The Hanover-Altenbeken Railway Company (Hannover-Altenbekener Eisenbahn-Gesellschaft, HAE) was among the companies of the German "railway king" Bethel Henry Strousberg. Its route network at the end of the first phase (up to 1872) consisted of two lines, Hanover–Altenbeken and Weetzen–Haste (Deister Railway). In addition, a branch line was opened from Linden-Küchengarten to Linden-Fischerhof for freight transport. The Löhne–Hamelin–Hildesheim–Vienenburg line was built in a second phase up to 1875. The section to Hildesheim is now known as the Weser railway, further east it is operated as the Hildesheim–Goslar line. This extended the network from the Weser Uplands to the Harz.

The planning of this rail network was already under way during the existence of the Kingdom of Hanover, but its construction commenced after Hanover's annexation by Prussia in 1866. The main purpose of the railway's construction was to connect Hamelin to the rail network and to improve the transport of coal from the Deister hills. Strousberg's motivation, however, was the idea of a connection of the rail network in the east (Silesian industrial belt and East Prussia) with the Ruhr industrial area. Along with building the Altenbeken line, he attempted to acquire the network of the Royal Westphalian Railway Company (Königlich-Westfälische Eisenbahn).

The concession for the lines of the first phase was issued on 25 November 1868, construction of track began in 1869 and 1870 and was interrupted because of labour shortages due to the Franco-Prussian War. For this reason the concession was extended for one year. The first leg between Hanover and Hameln was on opened 13 April 1872. This was followed on 1 May 1872 by the opening of the Weetzen–Barsinghausen section and on 15 August 1872 by the Barsinghausen-Haste section. The total line to Altenbeken was completed on 19 December 1872. The original starting point was Hannover Localbahnhof (local station), later called Südbahnhof (south station), near Bismarckstraße. This had a connection to the railway yards at Pferdeturm, now used for sidings, which gave a further connection to the line to Lehrte and Brunswick.

The Löhne–Hildesheim–Vienenburg line had been built in cooperation with the Magdeburg-Halberstadt Railway Company (Magdeburg-Halberstädter Eisenbahngesellschaft, MHE).
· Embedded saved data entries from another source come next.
/-! ## Next address -/

/-- A number picked by a free bit where two updates of one microword meet on it (log entry 31). -/
def State.pick (s : State) (meet : Bool) (a b : Nat) : Nat × State :=
  if meet && a != b then (if (s.fresh 1).1 = 1 then a else b, (s.fresh 1).2) else (a, s)

/-- The microword waits (05 R243, R244). -/
def Micro.waits (w : Micro) : Bool := w.seq == 5 || w.seq == 6

/-- The condition inputs and r15 that the next address uses (04 R184): a wait past its first tick looks at the inputs as they
stand (05 R243). -/
def State.condsFor (s : State) (e : Nat) (w : Micro) : Nat × Word :=
  if w.waits && (w.cyc != 0 || s.on (ENG_STAT.STALL e)) then (s.condMask e (s.level e), s.gpr e (s.level e) 15)
  else ((s.eng e).conds, (s.eng e).condR15)

/-- The wait of a WAIT or WAIT.BR microword has not ended. -/
def State.waitHolds5 (s : State) (e : Nat) (w : Micro) : Bool :=
  let c := s.condsFor e w
  match w.seq with
  | 5 => !condBit c.1 c.2 0 w.csel0
  | 6 => w.condVector c.1 c.2 == 0
  | _ => false

/-- The next microaddress (05 R242, R245, R246), for a microword other than a return. -/
def State.nextAddress (s : State) (x : Args) : Nat :=
  let c := s.condsFor x.e x.w
  let merged := x.w.next ||| x.w.condVector c.1 c.2
  let b := s.bank x.e x.l
  match x.w.seq with
  | 1 => merged
  | 3 => merged
  | 4 => b.link.toNat
  | 6 => merged
  | 7 => if 1 < b.lcnt.toNat then x.w.next else x.w.next ||| 1
  | 8 => fieldOf x.a 12 0
  | _ => x.w.next

/-! ## Causes before any effect (06 R309) -/

/-- The microword touches the Lens (06 R339). -/
def Micro.touches (w : Micro) : Bool :=
  w.lens != 0 || lensHalf w.asrc || lensHalf w.bsrc || lensHalf w.dst || w.mem == 0x04 || w.mem == 0x08 || w.ccu == 3

/-- The Lens handover trap (06 R340, R342). -/
def State.handoverTrap (s : State) (e : Nat) (w : Micro) : Bool :=
  let m := s.level e
  let own := s.get (ENG_LENS.OWN e)
  s.on (ENG_LENS.LAZY e) && m != 4 && w.touches && own != m &&
    ((own != 7 && s.bankUsed e own) || (s.get (ENG_LENS.SAVED e)).testBit m)

/-- The microword is illegal (05 R240, 06 R318, R329). -/
def State.microIllegal (s : State) (e : Nat) (w : Micro) : Bool :=
  w.illegal || (w.seq == 9 && s.level e == 4) || (w.seq == 0xA && s.level e != 4) || s.saveIllegal e w

/-- A return below a bank in use (06 R319). -/
def State.nestingError (s : State) (e : Nat) (w : Micro) : Bool :=
  w.seq == 9 && [1, 2, 3, 4].any fun b => decide (s.level e < b) && s.bankUsed e b

/-- The microword waits for bulk tags (04 R214). -/
def State.bulkWaits (s : State) (x : Args) : Bool :=
  match x.w.mem with
  | 0x10 => s.tagBusy x.e (fieldOf x.a 3 0)
  | 0x11 => (List.range 16).any (s.tagBusy x.e)
  | _ => false

/-- The microword stalls (04 R179). -/
def State.stalls (s : State) (x : Args) : Bool := s.lensInterlock x.e x.w || s.bulkWaits x || s.waitHolds5 x.e x.w

/-- A stalling or resumable microword of a locked sequence (04 R220). -/
def State.lockTimeout (s : State) (x : Args) : Bool :=
  (s.lockOpen x.e || x.w.lock == 1) && (x.w.resumable || s.stalls x)

/-- A synchronous cause before any effect. -/
inductive Cause where
  | illegal
  | handover
  | capability (field reason : Nat)
  | bankBusy
  | linkInvalid
  | nesting
  | lockTimeout
  deriving DecidableEq, Repr

/-- The first synchronous cause of the microword, in the order of R309. While a Lens operation in flight is to write its operands, what
depends on them is not judged (04 R198). -/
def State.firstCause (s : State) (x : Args) : Option Cause :=
  if s.microIllegal x.e x.w then some .illegal
  else if s.handoverTrap x.e x.w then some .handover
  else if s.lensInterlock x.e x.w then (if s.lockTimeout x then some .lockTimeout else none)
  else match s.capViolation x with
    | some v => some (.capability v.1 v.2)
    | none =>
      if s.saveSealBad x then some (.capability 6 0x08)
      else if s.saveBankBusy x then some .bankBusy
      else if s.saveActs x && s.saveLinkBad x then some .linkInvalid
      else if s.nestingError x.e x.w then some .nesting
      else if s.lockTimeout x then some .lockTimeout
      else none

/-- A capability violation: CAP_VIOL is written where the fault enters PF (09 R479). -/
def State.capFault (s : State) (x : Args) (field reason : Nat) : State :=
  let t := s.syncFault x.e 0x05 0 x.l x.upc x.upc
  if s.inPF x.e || !t.inPF x.e then t else t.noteViolation x.e x.w.capr field reason

/-- A cause taken: the microword has no effect (05 R241). -/
def State.takeCause (s : State) (x : Args) : Cause → State
  | .illegal => s.syncFault x.e 0x02 0 x.l x.upc x.upc
  | .handover => if s.discards x.e then (s.breakLock x.e).takeHalt x.e else s.enterLht x.e
  | .capability f r => s.capFault x f r
  | .bankBusy => s.syncFault x.e 0x16 0 x.l x.upc x.upc
  | .linkInvalid => s.syncFault x.e 0x11 0 x.l x.upc x.upc
  | .nesting => s.syncFault x.e 0x06 0 x.l x.upc x.upc
  | .lockTimeout => s.syncFault x.e 0x07 0 x.l x.upc x.upc
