/-! ## Dormant (R831, R832, R853) -/

/-- The Dormant entry sequence (R853): bypass, the retention copy, power-off; ATTACH_ACK stays 1. EVC_WAKEEN stays in force for
08 R437. A fall of ATTACH_REQ meanwhile is acted on at once (R855). -/
def State.enterDormant (s : State) : State :=
  let t := s.bypassPorts (List.range 8)
  let r := t.retention
  let u := ({ t.placeAll.detachTo 4 with retained := some r } : State).setRegs r.wakeen
  if u.on CLU_ATTACH.ATTREQ then u else u.enterDetached

/-- A wake source starts the attach sequence (R832). -/
def State.wake (s : State) (source : Nat) : State :=
  if s.pstate = 4 then (s.setBit CLU_ATTACH (19 + source) true).startAttach else s

/-! ## Clocks (R833 to R845) -/

/-- The nominal frequency of candidate c in kHz (R838). -/
def xrefKhz (c : Nat) : Nat := if c = 1 then 10000 else if c = 2 then 20000 else 25000

/-- The check of R838 passes for candidate c: N edges of HOST_CLK in 4096 periods, lo and hi in a single one. -/
def State.checkPasses (s : State) (n lo hi c : Nat) : Bool :=
  let h := s.get CLK_OSC_TOL.HOSTKHZ
  let f := xrefKhz c
  let ppm := Nat.max 1 (s.get CLK_OSC_TOL.PPM)
  decide (((n * f : Nat) - ((4096 * h : Nat) : Int)).natAbs * 1000000 ≤ 4096 * h * ppm + f * 1000000) &&
    decide (h / f ≤ lo + 1) && decide (hi ≤ (h + f - 1) / f + 1)

/-- A check is under way (R838, R840): the domain is on, its PLLs have not been started. -/
def State.checking (s : State) : Bool :=
  s.ifcOn && !s.power.pllsStarted && !s.pllsRun && s.on CLK_OSC_TOL.HOSTKHZ

/-- The one element of a list of one. -/
def onlyOne : List Nat → Option Nat
  | [c] => some c
  | _ => none

/-- What R839 does with the candidate that passed, if exactly one has: it starts the PLLs, or the check has failed. -/
def State.checked (s : State) : Option Nat → State
  | some c =>
    let t := ((s.put CLK_PLLSTAT.XFREQ c).put CLK_PLLSTAT.CHECKOK 1).put CLK_STAT.OSCFAIL 0
    { t with power := { t.power with pllsStarted := true } }
  | none => (s.put CLK_PLLSTAT.CHECKOK 0).count CLK_STAT.OSCFAIL 1

/-- A check has completed (R839). -/
def State.stabilityCheck (s : State) (n lo hi : Nat) : State := s.checked (onlyOne ([1, 2, 3].filter (s.checkPasses n lo hi)))

/-- All three PLLs are locked. -/
def State.lockAll (s : State) : State := ((s.put CLK_PLLSTAT.TCLKLK 1).put CLK_PLLSTAT.CCLKLK 1).put CLK_PLLSTAT.LINKLK 1

/-- The PLLs lock (R835): after a clock loss the clock-restart reset follows (R844), in an attach ISO_EN falls (R850, step 4). -/
def State.pllsLock (s : State) : State :=
  let t := s.lockAll
  if s.get CLU_STAT.STATE = 6 then (t.resetWith (s.get CLU_STAT.RSTCAUSE)).put CLK_STAT.CLKRST 1
  else if s.pstate = 1 then t.put CLU_ATTACH.ISO 0
  else t

/-- A clock loss (R842), `aon` AON periods after the AON time was last set. In isolation the state stays (01 R42). -/
def State.loseClock (s : State) (cause aon : Nat) : State :=
  let t := { s with rgl := { s.rgl with aonTime := s.rgl.aonTime + aon } }
  let t := (((t.put CLK_PLLSTAT.TCLKLK 0).put CLK_PLLSTAT.CCLKLK 0).put CLK_PLLSTAT.LINKLK 0)
  let t := (((t.put CLK_STAT.LOSS 1).put CLK_STAT.CAUSE cause).count CLK_STAT.LOSSCNT 1)
  let t := { t with power := { t.power with pllsStarted := false, lossSec := some (t.rgl.aonTime / 32768) } }
  let t := ((t.put (CST_LNKSTAT.STATE 0) 0).put (CST_LNKSTAT.STATE 1) 0)
  let t := if s.get CLU_STAT.STATE = 7 then t else (t.put CLU_STAT.STATE 6).setQuality 1
  ({ t with links := [] } : State).settleAll

/-! ## The first tick of service or first light -/

/-- What the first tick of service or first light brings: the tamper records, first of all after a tamper reset (18 R876); the
record of a clock loss, of whose fields R845 names the AON seconds only (log entry 49), and EV255; the end of the Shutter's Restart
phase (15 R775); and the end of the attach sequence, with a detach at once if ATTACH_REQ has fallen (R850, R855). -/
def State.serviceStart (s : State) : State :=
  let t := ({ s with security := { s.security with tamper := [] } } : State).tamperRecords s.security.tamper
  let t := match s.power.lossSec with
    | some sec =>
      let f := t.fresh 64
      ({ f.2.logChange (originCode .clock) 0x0C 0x0C false (f.1.toNat % 2 ^ 32) sec (f.1.toNat / 2 ^ 32) with
          power := { f.2.power with lossSec := none } } : State).registerEvent 255
    | none => t
  let t := if t.get SHT_STAT.PHASE = 5 then t.put SHT_STAT.PHASE 0 else t
  if t.pstate = 1 then
    let u := ((t.put CLU_ATTACH.ATTACK 1).put CLU_ATTACH.PSTATE 2)
    if u.on CLU_ATTACH.ATTREQ then u else u.startDetach
  else t

/-- The lines of the wake latches registered, and the latches cleared (08 R438). -/
def State.replayLatches (s : State) : State :=
  let w0 := (s.reg EVC_WAKELAT0).toNat
  let w1 := (s.reg EVC_WAKELAT1).toNat
  let pins := (onesBelow 32 w0).map (32 + ·) ++ (onesBelow 16 w1).map (64 + ·)
  let macs := ((List.range 8).filter fun p => w1.testBit (24 + p)).map fun p => 17 + 2 * p
  ((s.setReg EVC_WAKELAT0 0).setReg EVC_WAKELAT1 0).registerEvents (pins ++ macs)

/-! ## Register writes -/

/-- The rules of a write to CLU_CTL: the record is written before the reset (01 R41). -/
def writeCluCtl (v : Word) (s : State) : Effect :=
  let t := s.plainWrite CLU_CTL v
  if bitAt v 1 then { state := t, after := fun u => u.placeAll.resetWith 2 } else .ok t

/-- The rules of a write to CLU_ATTACH. -/
def writeCluAttach (v : Word) (s : State) : Effect :=
  let t := s.plainWrite CLU_ATTACH v
  .ok (if bitAt v 10 then t.wake 4 else t)

/-- The rules of a write to CLK_OSC_TOL: a HOSTKHZ outside 100 000 to 400 000, and not 0, is not taken. -/
def writeClkOscTol (v : Word) (s : State) : Effect :=
  let h := fieldOf v 18 0
  let t := s.plainWrite CLK_OSC_TOL v
  if h = 0 ∨ (100000 ≤ h ∧ h ≤ 400000) then .ok t else .kept (t.put CLK_OSC_TOL.HOSTKHZ (s.get CLK_OSC_TOL.HOSTKHZ))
Following the financial demise of Strousberg companies, management of the Löhne–Hildesheim–Vienenburg line was taken over by the MHE. It was opened in May/June 1875. The Grauhof–Vienenburg section was operated jointly from its opening.

Strousberg planned more lines to connect with the HAE. After his bankruptcy in the early 1870s these plans were abandoned or taken up by the Prussian state railways, such as the Hildesheim–Brunswick railway.

Following the nationalisation of the MHE system, the HAE system was taken over, although the Prussian state had no special interest in the railway. On 1 February 1880, the HAE became part of the administration and operation of the Prussian state railways and on 1 April 1881 the Prussian state took possession of its assets.